И он крепко, до костяного хруста, пожал мне руку.
В общем, поговорили мы по душам. Я чуть не разрыдался хуже Самохвальского на «Трех Святителях», до того был растроган. Не знаю, отчего больше: от жалости к себе или от великодушия этого офицера? Наверное все-таки от жалости.
При расставании Яхнин пытался всучить мне денег «на дорогу», но я отказался, ясен пень. Когда вышел из госпиталя, сунул руку в карман и обнаружил там незапланированные пятьсот терро.
Все-таки сунул, черт упрямый! Ну да оно к лучшему, деньги мне были ой как нужны.
* * *И что же дальше, а?
Дальше я поселился в самом дешевом клоповнике и начал рассылать свое резюме. Всюду. Где можно летать. Естественно, я не мыслил своей судьбы без неба. Столько лет готовиться, чтобы пойти коммуникаторами торговать? Никогда.
Этот процесс занял полторы недели. Отовсюду мне пришли отказы. Просто отовсюду. Хотя под конец я просился в такие места, что работа на магистральной говновозке покажется элитной.
И только в одном месте меня захотели. Это был южноамериканский концерн «DiR» — «Дитерхази и Родригес».
«Уважаемый сеньор Румянцев!
Мы ознакомились с Вашим резюме и выражаем желание предложить вам место пилота-универсала в территориальном подразделении нашего концерна „Тьерра Фуэга“. Наша орбитальная станция находится в Тремезианском поясе, система звезды Лукреции, планета Цандер. Просим явиться для прохождения собеседования в офис „Тьерра Фуэга“ 10 числа июля месяца сего года, в 15–00 по стандартному времени.
С уважением и надеждой на плодотворное сотрудничество,
Антонио Роблес».Дата, подпись.
Тремезианский пояс — это жопа! Цандер — даже не территория Объединенных Наций!

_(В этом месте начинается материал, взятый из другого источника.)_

-- ==== Sys2Proof/Machine/Flags.lean ====
section
/-! DEFINITION. The status codes (30_encoding R62) and the info values of errors (60 R202): the block has no flags but these
(10_state R30). -/

namespace Sys2Proof.Machine

/-- An error of the block: a kind and one info integer (60 R200, R202). -/
inductive CodecError where
  /-- A buffer length that is not a multiple of 8; the length. -/
  | invalidLength (len : Nat)
  /-- Header fields out of range; 1 to 5. -/
  | malformedHeader (info : Nat)
  /-- A dimension, cell count, accuracy or expected shape that will not do; 1 to 5. -/
  | shapeMismatch (info : Nat)
  /-- A row that needs more than `B_MAX` bits; the row index. -/
  | accuracyOverflow (row : Nat)
  /-- A row record that reaches past the limit; the row index. -/
  | truncatedRow (row : Nat)
  /-- An illegal row descriptor; the row index. -/
  | corruptRowHeader (row : Nat)
  /-- 1: the output capacity is too small; 2: the payload is too long for the header. -/
  | allocationFailure (info : Nat)
  /-- A `CMD` word that selects no command (R63). -/
  | illegalCommand
deriving DecidableEq, Repr

/-- The status code of an error kind (R62). -/
def CodecError.code : CodecError → Word
  | .invalidLength _ => 0x01
  | .malformedHeader _ => 0x02
  | .shapeMismatch _ => 0x03
  | .accuracyOverflow _ => 0x04
  | .truncatedRow _ => 0x05
  | .corruptRowHeader _ => 0x06
  | .allocationFailure _ => 0x07
  | .illegalCommand => 0x08

/-- The info value of an error (R202). -/
def CodecError.info : CodecError → Nat
  | .invalidLength n => n
  | .malformedHeader n => n
  | .shapeMismatch n => n
  | .accuracyOverflow r => r
  | .truncatedRow r => r
  | .corruptRowHeader r => r
  | .allocationFailure n => n
  | .illegalCommand => 0

/-- The code `OK` (R62). -/
def statusOK : Word := 0x00

/-- The code `NONE` (R62): no command has ended since reset. -/
def statusNone : Word := 0xFF

end Sys2Proof.Machine
end

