-- ==== Sys2Proof/Machine/RowUnpacker.lean ====
section
/-! DEFINITION. The Row Unpacker (43_row_unpacker): the meanings of the three row descriptors, the sequencer that decodes
row after row from the transient state (10_state R31), and UNPACK_ROW. -/

namespace Sys2Proof.Machine

/-- Word `k` of the working words. -/
def Transient.word (t : Transient) (k : Nat) : Word := t.work.getD k 0

/-- A record has been decoded: its cells join `STAGE`, the cursor advances by its words, the next row comes (44 R176). -/
def Transient.emit (t : Transient) (cells : List Word) (kind consumed : Nat) : Transient :=
  { t with
    stage := t.stage ++ cells
    cur := t.cur + consumed
    row := t.row + 1
    kind := kind
    consumed := consumed }

/-- Reading the descriptor at the cursor (R151, R152): TruncatedRow where no word remains, CorruptRowHeader where it is no legal
descriptor. -/
def Transient.descriptor (bMax : Nat) (t : Transient) : Except CodecError RowDescriptor :=
  if t.lim ≤ t.cur then .error (.truncatedRow t.row)
  else
    match decodeDescriptor bMax (t.word t.cur) with
    | some d => .ok d
    | none => .error (.corruptRowHeader t.row)

/-- ALL_MISSING on the transient state (R153). -/
def allMissingRecord (t : Transient) : Except CodecError Transient :=
  .ok (t.emit (List.replicate t.cols t.mdi) 1 1)

/-- CONSTANT on the transient state (R154). -/
def constantRecord (t : Transient) : Except CodecError Transient :=
  if t.lim ≤ t.cur + 1 then .error (.truncatedRow t.row)
  else .ok (t.emit (List.replicate t.cols (t.word (t.cur + 1))) 2 2)

/-- A cell of a NORMAL row from its code `k` (R155 to R157). -/
def normalCell (base mdi : Word) (e : Int) (b k : Nat) : Word := if k = 2 ^ b - 1 then mdi else recon base k e

/-- The `cols` codes of a NORMAL row of width `b` in a bit string (R155, 30_encoding R74). -/
def codesOf (s : List Bool) (b cols : Nat) : List Nat := (List.range cols).map fun i => subBits s (i * b) b

/-- NORMAL of width `b` on the transient state (R155). -/
def normalRecordOn (b : Nat) (t : Transient) : Except CodecError Transient :=
  let d := wordsFor (t.cols * b)
  if t.lim < t.cur + 2 + d then .error (.truncatedRow t.row)
  else
    let s := unpack64 ((t.work.drop (t.cur + 2)).take d)
    .ok (t.emit ((codesOf s b t.cols).map (normalCell (t.word (t.cur + 1)) t.mdi t.acc b)) 3 (2 + d))

/-- Run a record's decoding rule on the transient state of a command; an error ends the command (60 R203). -/
def State.runRecord (s : State) (f : Transient → Except CodecError Transient) : Out :=
  match s.transient with
  | none => .fault .noRowRecord
  | some t =>
    match f t with
    | .ok t' => .next { s with transient := some t' }
    | .error e => .next (s.raise e)

/-- The row descriptor ALL_MISSING (R153). -/
def execAllMissing (s : State) : Out := s.runRecord allMissingRecord

/-- The row descriptor CONSTANT (R154). -/
def execConstant (s : State) : Out := s.runRecord constantRecord

/-- The row descriptor NORMAL of width `b` (R155). -/
def execNormal (b : BitVec 8) (s : State) : Out := s.runRecord (normalRecordOn b.toNat)

/-- Run the descriptor that was read. -/
def runDescriptor (d : RowDescriptor) (s : State) : Out :=
  match d with
  | .allMissing => execAllMissing s
  | .constant => execConstant s
  | .normal b => execNormal b s

/-- Decode the record at the cursor (R158): read its descriptor, then run it. -/
def State.decodeRecord (s : State) : Out :=
  match s.transient with
  | none => .fault .noRowRecord
  | some t =>
    match t.descriptor s.cfg.bMax with
    | .ok d => runDescriptor d s
    | .error e => .next (s.raise e)

/-- The result registers of the command that decoded the rows (R160, 44 R178). -/
def Transient.results (t : Transient) : ResFile :=
  match t.job with
  | .unpackRow => ⟨some (unsigned64 (8 * t.cols)), some (unsigned64 t.kind), some (unsigned64 t.consumed), none⟩
  | .decodeField =>
    ⟨some (unsigned64 (8 * t.rows * t.cols)), some (unsigned64 t.rows), some (unsigned64 t.cols), some (enc64 t.acc)⟩

/-- DECODE_FIELD's records must end exactly at the declared payload end (44 R178 step 7). -/
def Transient.filled (t : Transient) : Bool :=
  match t.job with
  | .unpackRow => true
  | .decodeField => decide (t.cur = t.lim)

/-- The end of a command whose rows are all decoded: the payload check, then the cells are written (R160, 44 R178). -/
def finishWork (s : State) (t : Transient) : Except Abort Completion := do
  check t.filled (.malformedHeader 5)
  let m ← s.memWrite t.out (natBytesOf s.cfg.hostOrder t.stage)
  pure { mem := m, res := t.results }

/-- End the command that is decoding rows. -/
def State.finishRows (s : State) : Out :=
  match s.transient with
  | none => .fault .noRowRecord
  | some t => s.conclude (finishWork s t)

/-- Decode `n` more rows in row order, then end the command; the first row that fails ends it (44 R178, R180). -/
def State.runRows : Nat → State → Out
  | 0, s => s.finishRows
  | n + 1, s =>
    match s.decodeRecord with
    | .next s' =>
      match s'.transient with
      | some _ => State.runRows n s'
      | none => .next s'
    | .fault f => .fault f
    | .refused r => .refused r

/-- A command that decodes rows: its checks and reads answer the transient state it starts with (10_state R31); then its rows
run. -/
def State.startRows (s : State) (r : Except Abort Transient) : Out :=
  match r with
  | .ok t => State.runRows t.rows { s with transient := some t }
  | .error (.raise e) => .next (s.raise e)
  | .error (.stop f) => .fault f

/-- What UNPACK_ROW does before its record is decoded (R160). -/
def unpackRowSetup (s : State) : Except Abort Transient := do
  let a ← s.argU 0
  let len ← s.argU 1
  let off ← s.argU 2
  let cols ← s.argS 3
  let mdi ← s.argF 4
  let e ← s.argS 5
  let o ← s.argU 6
  let k ← s.argU 7
  check (decide (len % 8 = 0)) (.invalidLength len)
  check (dimOk cols) (.shapeMismatch 2)
  check (accOk e) (.shapeMismatch 4)
  check (decide (8 * cols.toNat ≤ k)) (.allocationFailure 1)
  let b ← s.memRead a len
  pure { job := .unpackRow, work := natWords s.cfg.hostOrder b, lim := len / 8, cur := off, row := 0, rows := 1,
         cols := cols.toNat, mdi := mdi, acc := e, stage := [], kind := 0, consumed := 0, out := o }

/-- UNPACK_ROW (R160). -/
def execUnpackRow (s : State) : Out := s.startRows (unpackRowSetup s)

end Sys2Proof.Machine
end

Но я согласился. Потому что деваться было некуда.
Часть вторая
Глава 1
«ТЬЕРРА ФУЭГА»
Июль, 2621
База «Тьерра Фуэга»
Тремезианский пояс, система Лукреции, орбита планеты Цандер
«Золотой Рог — плотное астероидное скопление, расположенное в пятой точке Лагранжа Системы тел Люпайшань — Шао (звездная система Шао). В скопление входят свыше 700 объектов размером более 5 км. В 2609 году было обнаружено, что многие астероиды скопления содержат хризолин в виде протяженных жил, удобных для разработки прямо с поверхности. Именно это открытие положило начало знаменитой „Тремезианской хризолиновой лихорадке“».

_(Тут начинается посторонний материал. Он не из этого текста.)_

/-- 41 R116: header round trip, as functions and as the two commands. -/
def Obligations.HeaderRoundTrip : Prop :=
  (∀ (o : ByteOrder) (h : Header), accMin ≤ h.acc → h.acc ≤ accMax → 1 ≤ h.cols → h.cols ≤ dimMax → 1 ≤ h.rows →
    h.rows ≤ dimMax → h.plen ≤ payloadMax → decodeHeader o (natBytesOf o (headerWords h)) 16 = .ok h) ∧
  ∀ (s s' t : State) (e cols rows p o k : Word), s.operandsAre [e, cols, rows, p, o, k] →
    exec .encodeHeader s = .next t → t.status = 0x00 → s'.cfg = s.cfg → s'.mem = t.mem → s'.operandsAre [o, 16] →
    ∃ u, exec .decodeHeader s' = .next u ∧ u.status = 0x00 ∧ u.res = ⟨some e, some cols, some rows, some p⟩

/-! ## The Row Packer -/

/-- 42 R140 on a row that packs: PACK_ROW writes the record's words at the output address and returns its size, kind and
width. -/
def Obligations.PackRowWritesTheRecord : Prop :=
  ∀ (s : State) (a cols mdi e o k : Word) (record : RowRecord), s.operandsAre [a, cols, mdi, e, o, k] →
    inDim cols → inAcc e → admitsRegion s.cfg a.toNat (8 * cols.toNat) = true →
    Machine.packRow s.cfg.bMax (s.cellsAt a.toNat cols.toNat) mdi e.toInt 0 = .ok record →
    8 * record.words.length ≤ k.toNat → admitsRegion s.cfg o.toNat (8 * record.words.length) = true →
    ∃ t, exec .packRow s = .next t ∧
      EndsWell s t ⟨some (BitVec.ofNat 64 (8 * record.words.length)), some (BitVec.ofNat 64 record.kind),
        some (BitVec.ofNat 64 record.width), none⟩ o.toNat (8 * record.words.length) ∧
      t.cellsAt o.toNat record.words.length = record.words

/-- 42 R140: the errors of PACK_ROW, in their order. -/
def Obligations.PackRowChecksInOrder : Prop :=
  ∀ (s : State) (a cols mdi e o k : Word), s.operandsAre [a, cols, mdi, e, o, k] →
    (¬ inDim cols → exec .packRow s = .next (s.raise (.shapeMismatch 2))) ∧
    (inDim cols → ¬ inAcc e → exec .packRow s = .next (s.raise (.shapeMismatch 4))) ∧
    (inDim cols → inAcc e → admitsRegion s.cfg a.toNat (8 * cols.toNat) = true →
      (∀ err, Machine.packRow s.cfg.bMax (s.cellsAt a.toNat cols.toNat) mdi e.toInt 0 = .error err →
        err = .accuracyOverflow 0 ∧ exec .packRow s = .next (s.raise (.accuracyOverflow 0))) ∧
      ∀ record, Machine.packRow s.cfg.bMax (s.cellsAt a.toNat cols.toNat) mdi e.toInt 0 = .ok record →
        k.toNat < 8 * record.words.length → exec .packRow s = .next (s.raise (.allocationFailure 1)))

/-- 42 R132, R133, R136 to R139: which record a row gets. An all-missing row is ALL_MISSING; a row with a non-finite present cell overflows;
of the others, with `base` the row's base, a row with no missing cell and only codes 0 is CONSTANT, and any other is NORMAL of the least width in which
every code lies below the missing code, with the descriptor, the base and the codes packed, the missing code in missing cells; or
overflows where that width is above `B_MAX` (a number from 1 to 63, 10_state R28). -/
def Obligations.RowKindAndWidth : Prop :=
  ∀ (bMax : Nat) (cells : List Word) (mdi : Word) (e : Int) (r : Nat),
    ((∀ c ∈ cells, feq c mdi = true) → Machine.packRow bMax cells mdi e r = .ok ⟨[0x0100000000000000], 1, 0⟩) ∧
    ((∃ c ∈ cells, feq c mdi = false ∧ isFinite c = false) →
      Machine.packRow bMax cells mdi e r = .error (.accuracyOverflow r)) ∧
    ∀ base ∈ rowBase cells mdi, (∀ c ∈ cells, feq c mdi = false → isFinite c = true) →
      ((∀ c ∈ cells, feq c mdi = false ∧ cellCode base c e = 0) →
        Machine.packRow bMax cells mdi e r = .ok ⟨[0x0200000000000000, base], 2, 0⟩) ∧
      ((∃ c ∈ cells, feq c mdi = true ∨ 1 ≤ cellCode base c e) →
        ∃ b, 1 ≤ b ∧ (∀ c ∈ cells, feq c mdi = false → cellCode base c e ≤ 2 ^ b - 2) ∧
          (∀ b' < b, ∃ c ∈ cells, feq c mdi = false ∧ 2 ^ b' - 2 < (cellCode base c e : Int)) ∧
          (bMax < b → Machine.packRow bMax cells mdi e r = .error (.accuracyOverflow r)) ∧
          (b ≤ bMax → ∃ record, Machine.packRow bMax cells mdi e r = .ok record ∧ record.kind = 3 ∧ record.width = b ∧
            (bMax ≤ 63 → record.words = BitVec.ofNat 64 (0x03 * 2 ^ 56 + b * 2 ^ 48) :: base ::
              pack64 (codeBits b (cells.map fun c => if feq c mdi then 2 ^ b - 1 else cellCode base c e)))))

Тремезианский пояс: от Крокуса до Зосмы (популярный астрографический справочник. Издание 29-е, дополненное. Москва, «Учебная литература», 2620 г.)Обида. Нечеловеческой силы обида кусала меня за ласты, пила мою кровь и отравляла лимфу. Если так будет продолжаться, недалеко до разлития желчи. Или другой паскудной болячки.
Что за жизнь такая?!
Хороша благодарность в родном и некогда горячо любимом военфлоте! Я, Андрей Константинович Румянцев, выполнил долг. Союзнический долг, понимаете ли, товарищи! Спас жизнь человека, а меня за это под зад коленом. Из Академии, из флота, из жизни. С волчьим билетом. Катись, кадет, колбасой. Делай что хочешь. Но не в армии.

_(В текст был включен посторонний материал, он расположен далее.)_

-- ==== Sys2Proof/Laws/State.lean ====
section
/-! SUPPORT. One lemma per field and update of State, and the registers after a write. -/

namespace Sys2Proof.Machine

@[simp] theorem State.raise_cfg (s : State) (e : CodecError) : (s.raise e).cfg = s.cfg := rfl
@[simp] theorem State.raise_cmd (s : State) (e : CodecError) : (s.raise e).cmd = s.cmd := rfl
@[simp] theorem State.raise_args (s : State) (e : CodecError) : (s.raise e).args = s.args := rfl
@[simp] theorem State.raise_status (s : State) (e : CodecError) : (s.raise e).status = e.code := rfl
@[simp] theorem State.raise_res (s : State) (e : CodecError) :
    (s.raise e).res = ⟨some (unsigned64 e.info), none, none, none⟩ := rfl
@[simp] theorem State.raise_transient (s : State) (e : CodecError) : (s.raise e).transient = none := rfl
@[simp] theorem State.raise_mem (s : State) (e : CodecError) : (s.raise e).mem = s.mem := rfl
@[simp] theorem State.raise_host (s : State) (e : CodecError) : (s.raise e).host = s.host := rfl
@[simp] theorem State.raise_hostData (s : State) (e : CodecError) : (s.raise e).hostData = s.hostData := rfl
@[simp] theorem State.raise_freeCount (s : State) (e : CodecError) : (s.raise e).freeCount = s.freeCount := rfl

@[simp] theorem State.complete_cfg (s : State) (c : Completion) : (s.complete c).cfg = s.cfg := rfl
@[simp] theorem State.complete_cmd (s : State) (c : Completion) : (s.complete c).cmd = s.cmd := rfl
@[simp] theorem State.complete_args (s : State) (c : Completion) : (s.complete c).args = s.args := rfl
@[simp] theorem State.complete_status (s : State) (c : Completion) : (s.complete c).status = statusOK := rfl
@[simp] theorem State.complete_res (s : State) (c : Completion) : (s.complete c).res = c.res := rfl
@[simp] theorem State.complete_transient (s : State) (c : Completion) : (s.complete c).transient = none := rfl
@[simp] theorem State.complete_mem (s : State) (c : Completion) : (s.complete c).mem = c.mem := rfl
@[simp] theorem State.complete_host (s : State) (c : Completion) : (s.complete c).host = s.host := rfl
@[simp] theorem State.complete_hostData (s : State) (c : Completion) : (s.complete c).hostData = s.hostData := rfl
@[simp] theorem State.complete_freeCount (s : State) (c : Completion) : (s.complete c).freeCount = s.freeCount := rfl

@[simp] theorem State.resetBlock_cfg (s : State) : s.resetBlock.cfg = s.cfg := rfl
@[simp] theorem State.resetBlock_cmd (s : State) : s.resetBlock.cmd = 0 := rfl
@[simp] theorem State.resetBlock_args (s : State) :
    s.resetBlock.args = ⟨none, none, none, none, none, none, none, none⟩ := rfl
@[simp] theorem State.resetBlock_status (s : State) : s.resetBlock.status = statusNone := rfl
@[simp] theorem State.resetBlock_res (s : State) : s.resetBlock.res = ⟨none, none, none, none⟩ := rfl
@[simp] theorem State.resetBlock_transient (s : State) : s.resetBlock.transient = none := rfl
@[simp] theorem State.resetBlock_mem (s : State) : s.resetBlock.mem = s.mem := rfl
@[simp] theorem State.resetBlock_host (s : State) : s.resetBlock.host = s.host := rfl
@[simp] theorem State.resetBlock_hostData (s : State) : s.resetBlock.hostData = s.hostData := rfl
@[simp] theorem State.resetBlock_freeCount (s : State) : s.resetBlock.freeCount = s.freeCount := rfl

@[simp] theorem State.hostReadCmd_cfg (s : State) : s.hostReadCmd.cfg = s.cfg := rfl
@[simp] theorem State.hostReadCmd_cmd (s : State) : s.hostReadCmd.cmd = s.cmd := rfl
@[simp] theorem State.hostReadCmd_args (s : State) : s.hostReadCmd.args = s.args := rfl
@[simp] theorem State.hostReadCmd_status (s : State) : s.hostReadCmd.status = s.status := rfl
@[simp] theorem State.hostReadCmd_res (s : State) : s.hostReadCmd.res = s.res := rfl
@[simp] theorem State.hostReadCmd_transient (s : State) : s.hostReadCmd.transient = s.transient := rfl
@[simp] theorem State.hostReadCmd_mem (s : State) : s.hostReadCmd.mem = s.mem := rfl
@[simp] theorem State.hostReadCmd_host (s : State) : s.hostReadCmd.host = s.host := rfl

@[simp] theorem Transient.emit_stage (t : Transient) (cells : List Word) (k n : Nat) :
    (t.emit cells k n).stage = t.stage ++ cells := rfl
@[simp] theorem Transient.emit_cur (t : Transient) (cells : List Word) (k n : Nat) : (t.emit cells k n).cur = t.cur + n := rfl
@[simp] theorem Transient.emit_row (t : Transient) (cells : List Word) (k n : Nat) : (t.emit cells k n).row = t.row + 1 := rfl
@[simp] theorem Transient.emit_kind (t : Transient) (cells : List Word) (k n : Nat) : (t.emit cells k n).kind = k := rfl
@[simp] theorem Transient.emit_consumed (t : Transient) (cells : List Word) (k n : Nat) :
    (t.emit cells k n).consumed = n := rfl
@[simp] theorem Transient.emit_work (t : Transient) (cells : List Word) (k n : Nat) : (t.emit cells k n).work = t.work := rfl
@[simp] theorem Transient.emit_lim (t : Transient) (cells : List Word) (k n : Nat) : (t.emit cells k n).lim = t.lim := rfl
@[simp] theorem Transient.emit_rows (t : Transient) (cells : List Word) (k n : Nat) : (t.emit cells k n).rows = t.rows := rfl
@[simp] theorem Transient.emit_cols (t : Transient) (cells : List Word) (k n : Nat) : (t.emit cells k n).cols = t.cols := rfl
@[simp] theorem Transient.emit_mdi (t : Transient) (cells : List Word) (k n : Nat) : (t.emit cells k n).mdi = t.mdi := rfl
@[simp] theorem Transient.emit_acc (t : Transient) (cells : List Word) (k n : Nat) : (t.emit cells k n).acc = t.acc := rfl
@[simp] theorem Transient.emit_job (t : Transient) (cells : List Word) (k n : Nat) : (t.emit cells k n).job = t.job := rfl
@[simp] theorem Transient.emit_out (t : Transient) (cells : List Word) (k n : Nat) : (t.emit cells k n).out = t.out := rfl

/-- An ARG register reads as the value last written to it. -/
@[simp] theorem ArgFile.get_set_self (f : ArgFile) (i : Fin 8) (v : Word) : (f.set i v).get i = some v := by
  fin_cases i <;> rfl

/-- A write of one ARG register leaves the others alone. -/
theorem ArgFile.get_set_other (f : ArgFile) (i j : Fin 8) (v : Word) (h : i ≠ j) : (f.set i v).get j = f.get j := by
  fin_cases i <;> fin_cases j <;> first | rfl | exact absurd rfl h

end Sys2Proof.Machine
end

Не в армии, которой я посвятил всю свою недолгую жизнь.
Вот как оно случается.
— Не в армии, не в армии, — повторял я на разные лады по десять тысяч раз на дню.
Единственным утешением служили благодарные глаза пилота-истребителя Великой Конкордии Рошни Тервани.
Слабовато утешение?
Факт. Слабовато. Но именно этот маленький факт не дал мне тогда свихнуться. Именно так: не дал свихнуться, и это не фигура речи. Ибо депрессия меня утюжила настолько жестокая, что и сравнить не с чем. То есть тогда было не с чем — я был юн, глуп, романтичен и не видел изнанки жизни.
Тот первый раз, когда изнанка явила себя во всей красе, чуть не сорвал мне крышу. Точнее, сорвал чуть-чуть.
— Я ни о чем не жалею. Я показал себе и вообще всем, что я не тупой болван, не робот, не автомат! Я — человек! Я сделал свой выбор. И пусть катятся к черту все, кто думал, что русского пилота можно заставить поступиться совестью! — так говорил я себе и казался жутко крутым одиноким волком, которого отвергли эпоха и общество.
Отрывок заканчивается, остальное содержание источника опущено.